Reinforcing, to access the instance, you need
to do a ssh tunnel, to forward the cluster port in the working node, to your machine. For that, **you must to create a new, separate, ssh connection, and keep it open** (without
running any job on it). You can do as this (similar to what we described in the ssh section of CCPrimer, with a twist):
```{bash, eval=FALSE}
ssh -i ~/computecanada/computecanada-key -L 8888:graXXX:8888 [email protected]
```
Some details:
- *-i ~/computecanada/computecanada-key*: the *-i* flag calls your ssh key file;
- *-L 8888:graXXX:8888*: the *ssh tunnel* in fact. It forwards node port 8888 to your localhost at port 8888. Note that **you must replace graXXX with the node name of the machine assigned to you** after running *salloc*. If you use Dask in your jobs, it is available within the 8888, not needing to open aditional ports for the dashboards;
- *[email protected]*: your username, followed by the cluster url. Note that our lab research allocation is available in Graham for now.

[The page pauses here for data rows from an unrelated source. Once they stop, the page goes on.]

@[simp] theorem State.port_setPort_self (s : State) (p : Port) (x : PortState) : (s.setPort p x).port p = x := by
  simp [State.port, State.setPort]
theorem State.port_setPort_ne (s : State) {p p' : Port} (h : p' ≠ p) (x : PortState) : (s.setPort p x).port p' = s.port p' := by
  have h' : (p.ix.val) ≠ p'.ix.val := fun e => h (Port.ix_inj e).symm
  simp [State.port, State.setPort, h']
theorem State.port_setPort (s : State) (p p' : Port) (x : PortState) : (s.setPort p x).port p' = if p' = p then x else s.port p' := by
  split
  · rename_i h; subst h; exact s.port_setPort_self _ x
  · rename_i h; exact s.port_setPort_ne h x
@[simp] theorem State.chan_setChan_self (s : State) (c : Chan) (x : Channel) : (s.setChan c x).chan c = x := by
  simp [State.chan, State.setChan]
theorem State.chan_setChan_ne (s : State) {c c' : Chan} (h : c' ≠ c) (x : Channel) : (s.setChan c x).chan c' = s.chan c' := by
  have h' : (c.val) ≠ c'.val := fun e => h (Fin.ext e).symm
  simp [State.chan, State.setChan, h']
theorem State.chan_setChan (s : State) (c c' : Chan) (x : Channel) : (s.setChan c x).chan c' = if c' = c then x else s.chan c' := by
  split
  · rename_i h; subst h; exact s.chan_setChan_self _ x
  · rename_i h; exact s.chan_setChan_ne h x
@[simp] theorem State.grant_setGrant_self (s : State) (c : Chan) (x : Grant) : (s.setGrant c x).grant c = x := by
  simp [State.grant, State.setGrant]
theorem State.grant_setGrant_ne (s : State) {c c' : Chan} (h : c' ≠ c) (x : Grant) : (s.setGrant c x).grant c' = s.grant c' := by
  have h' : (c.val) ≠ c'.val := fun e => h (Fin.ext e).symm
  simp [State.grant, State.setGrant, h']
theorem State.grant_setGrant (s : State) (c c' : Chan) (x : Grant) : (s.setGrant c x).grant c' = if c' = c then x else s.grant c' := by
  split
  · rename_i h; subst h; exact s.grant_setGrant_self _ x
  · rename_i h; exact s.grant_setGrant_ne h x
@[simp] theorem State.beltRec_setBelt_self (s : State) (b : Belt) (x : BeltRecord) : (s.setBelt b x).beltRec b = x := by
  simp [State.beltRec, State.setBelt]
theorem State.beltRec_setBelt_ne (s : State) {b b' : Belt} (h : b' ≠ b) (x : BeltRecord) : (s.setBelt b x).beltRec b' = s.beltRec b' := by
  have h' : (b.ix.val) ≠ b'.ix.val := fun e => h (Belt.ix_inj e).symm
  simp [State.beltRec, State.setBelt, h']
theorem State.beltRec_setBelt (s : State) (b b' : Belt) (x : BeltRecord) : (s.setBelt b x).beltRec b' = if b' = b then x else s.beltRec b' := by
  split
  · rename_i h; subst h; exact s.beltRec_setBelt_self _ x
  · rename_i h; exact s.beltRec_setBelt_ne h x
@[simp] theorem State.gate_setGate_self (s : State) (c : Chan) (x : Gate) : (s.setGate c x).gate c = x := by
  simp [State.gate, State.setGate]
theorem State.gate_setGate_ne (s : State) {c c' : Chan} (h : c' ≠ c) (x : Gate) : (s.setGate c x).gate c' = s.gate c' := by
  have h' : (c.val) ≠ c'.val := fun e => h (Fin.ext e).symm
  simp [State.gate, State.setGate, h']
theorem State.gate_setGate (s : State) (c c' : Chan) (x : Gate) : (s.setGate c x).gate c' = if c' = c then x else s.gate c' := by
  split
  · rename_i h; subst h; exact s.gate_setGate_self _ x
  · rename_i h; exact s.gate_setGate_ne h x
@[simp] theorem State.binRec_setBin_self (s : State) (n : BinNo) (x : BinRecord) : (s.setBin n x).binRec n = x := by
  simp [State.binRec, State.setBin]
theorem State.binRec_setBin_ne (s : State) {n n' : BinNo} (h : n' ≠ n) (x : BinRecord) : (s.setBin n x).binRec n' = s.binRec n' := by
  have h' : (n.val) ≠ n'.val := fun e => h (Fin.ext e).symm
  simp [State.binRec, State.setBin, h']
theorem State.binRec_setBin (s : State) (n n' : BinNo) (x : BinRecord) : (s.setBin n x).binRec n' = if n' = n then x else s.binRec n' := by
  split
  · rename_i h; subst h; exact s.binRec_setBin_self _ x
  · rename_i h; exact s.binRec_setBin_ne h x
@[simp] theorem State.changeover_setChangeover_self (s : State) (b : Belt) (x : Changeover) : (s.setChangeover b x).changeover b = x := by
  simp [State.changeover, State.setChangeover]
theorem State.changeover_setChangeover_ne (s : State) {b b' : Belt} (h : b' ≠ b) (x : Changeover) : (s.setChangeover b x).changeover b' = s.changeover b' := by
  have h' : (b.ix.val) ≠ b'.ix.val := fun e => h (Belt.ix_inj e).symm
  simp [State.changeover, State.setChangeover, h']
theorem State.changeover_setChangeover (s : State) (b b' : Belt) (x : Changeover) : (s.setChangeover b x).changeover b' = if b' = b then x else s.changeover b' := by
  split
  · rename_i h; subst h; exact s.changeover_setChangeover_self _ x
  · rename_i h; exact s.changeover_setChangeover_ne h x
@[simp] theorem State.lockout_setLockout_self (s : State) (b : Belt) (x : Lockout) : (s.setLockout b x).lockout b = x := by
  simp [State.lockout, State.setLockout]
theorem State.lockout_setLockout_ne (s : State) {b b' : Belt} (h : b' ≠ b) (x : Lockout) : (s.setLockout b x).lockout b' = s.lockout b' := by
  have h' : (b.ix.val) ≠ b'.ix.val := fun e => h (Belt.ix_inj e).symm
  simp [State.lockout, State.setLockout, h']
theorem State.lockout_setLockout (s : State) (b b' : Belt) (x : Lockout) : (s.setLockout b x).lockout b' = if b' = b then x else s.lockout b' := by
  split
  · rename_i h; subst h; exact s.lockout_setLockout_self _ x
  · rename_i h; exact s.lockout_setLockout_ne h x
@[simp] theorem State.parcelRec_setParcel_self (s : State) (k : ParcelSlot) (x : Option Parcel) : (s.setParcel k x).parcelRec k = x := by
  simp [State.parcelRec, State.setParcel]
theorem State.parcelRec_setParcel_ne (s : State) {k k' : ParcelSlot} (h : k' ≠ k) (x : Option Parcel) : (s.setParcel k x).parcelRec k' = s.parcelRec k' := by
  have h' : (k.val) ≠ k'.val := fun e => h (Fin.ext e).symm
  simp [State.parcelRec, State.setParcel, h']
theorem State.parcelRec_setParcel (s : State) (k k' : ParcelSlot) (x : Option Parcel) : (s.setParcel k x).parcelRec k' = if k' = k then x else s.parcelRec k' := by
  split
  · rename_i h; subst h; exact s.parcelRec_setParcel_self _ x
  · rename_i h; exact s.parcelRec_setParcel_ne h x
@[simp] theorem State.portionRec_setPortion_self (s : State) (k : PortionSlot) (x : Option Portion) : (s.setPortion k x).portionRec k = x := by
  simp [State.portionRec, State.setPortion]
theorem State.portionRec_setPortion_ne (s : State) {k k' : PortionSlot} (h : k' ≠ k) (x : Option Portion) : (s.setPortion k x).portionRec k' = s.portionRec k' := by
  have h' : (k.val) ≠ k'.val := fun e => h (Fin.ext e).symm
  simp [State.portionRec, State.setPortion, h']
theorem State.portionRec_setPortion (s : State) (k k' : PortionSlot) (x : Option Portion) : (s.setPortion k x).portionRec k' = if k' = k then x else s.portionRec k' := by
  split
  · rename_i h; subst h; exact s.portionRec_setPortion_self _ x
  · rename_i h; exact s.portionRec_setPortion_ne h x

@[simp] theorem State.binSet_setBinSet_self (s : State) (b : Belt) (x : Option BinSet) (t : Timer) : (s.setBinSet b x t).binSet b = x := by
  simp [State.binSet, State.setBinSet]
@[simp] theorem State.siloTimer_setBinSet_self (s : State) (b : Belt) (x : Option BinSet) (t : Timer) : (s.setBinSet b x t).siloTimer b = t := by
  simp [State.siloTimer, State.setBinSet]
theorem State.binSet_setBinSet_ne (s : State) {b b' : Belt} (h : b' ≠ b) (x : Option BinSet) (t : Timer) : (s.setBinSet b x t).binSet b' = s.binSet b' := by
  have h' : b.ix.val ≠ b'.ix.val := fun e => h (Belt.ix_inj e).symm
  simp [State.binSet, State.setBinSet, h']
theorem State.siloTimer_setBinSet_ne (s : State) {b b' : Belt} (h : b' ≠ b) (x : Option BinSet) (t : Timer) : (s.setBinSet b x t).siloTimer b' = s.siloTimer b' := by
  have h' : b.ix.val ≠ b'.ix.val := fun e => h (Belt.ix_inj e).symm
  simp [State.siloTimer, State.setBinSet, h']

/-! ### Flags -/

/-- The subject that the flag of RANGE carries after a flag is set or cleared. -/
@[simp] theorem State.rangeSubject_setFlag (s : State) (k : EventKind) (x : Option (List Field)) :
    (s.setFlag k x).events.rangeSubject = if k = .range then x else s.events.rangeSubject := by
  cases k <;> rfl

/-- A flag after a flag is set or cleared. -/
@[simp] theorem State.flag_setFlag (s : State) (j k : EventKind) (x : Option (List Field)) :
    (s.setFlag k x).flag j = if j = k then x.isSome else s.flag j := by
  cases k <;> cases j <;> simp [State.setFlag, State.flag, EventKind.ix]

/-- The flag of RANGE carries a subject exactly while it is set, and setting or clearing a flag keeps that. -/
theorem State.rangeFlag_setFlag {s : State} (k : EventKind) (x : Option (List Field)) (h : s.events.rangeSubject.isSome = s.flag .range) :
    (s.setFlag k x).events.rangeSubject.isSome = (s.setFlag k x).flag .range := by
  rw [State.rangeSubject_setFlag, State.flag_setFlag]
  by_cases e : k = .range
  · simp [e]
  · simp [e, Ne.symm e, h]

/-! ### Tables -/

theorem mapTable_get {α β : Type} {n : Nat} (f : α → β) (v : Vector α n) (k : Nat) (h : k < n) : (mapTable f v)[k] = f v[k] := by
  simp [mapTable]

@[simp] theorem State.port_transmit (s : State) (p : Port) : s.transmit.port p = (s.port p).choose := by
  simp [State.port, State.transmit, mapTable]

/-- An accumulator read after a write. -/
theorem Tally.get_put (t : Tally) (a b : Acc) (v : Int) : (t.put a v).get b = if b = a then v else t.get b := by
  cases a <;> cases b <;>
    simp [Tally.get, Tally.put, Vector.getElem_set, Fin.ext_iff, eq_comm]

end Sys2Proof.Machine
end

After this, you should be able to access the JupyterLab server by using this url
in your browser:
```{bash, eval=FALSE}
http://127.0.0.1:8888/lab?token=XXXXXXXXXXXXXXXXXXXXXXX
```
Remember that this is an example, so you need to get the token URL provided by JupyterLab once launching the session.
## Finishing your Running session
Do not forget saving your work in partitions that enable saving (ex.: `/home`, `/project`, `/scratch`), because **if you save in a folder within the container, it will not be saved**, after your session ends. Remember that `/scratch` is meant for temporary save, being automatically wiped by the cluster systems after 30 days.
Once saved, you can simply end your running sessions by either using `Ctrl + C` in the apptainer run session, and then calling `exit` on bash up to ending the `salloc` session, and another time, to relinquish the ssh session (remember to do this both in the bash session that runs the jobs, as well in the ssh tunnel). At the end you will only see the bash of your local machine. It is important to do this procedure, because otherwise it may be possible that the machine is still running, and consument the group Alliance Canada credits. Once you finish the slurm `salloc` session you will receive an e-mail (as you got one when the session started), telling that the session has finished (or relinquished, if your runnign time expired).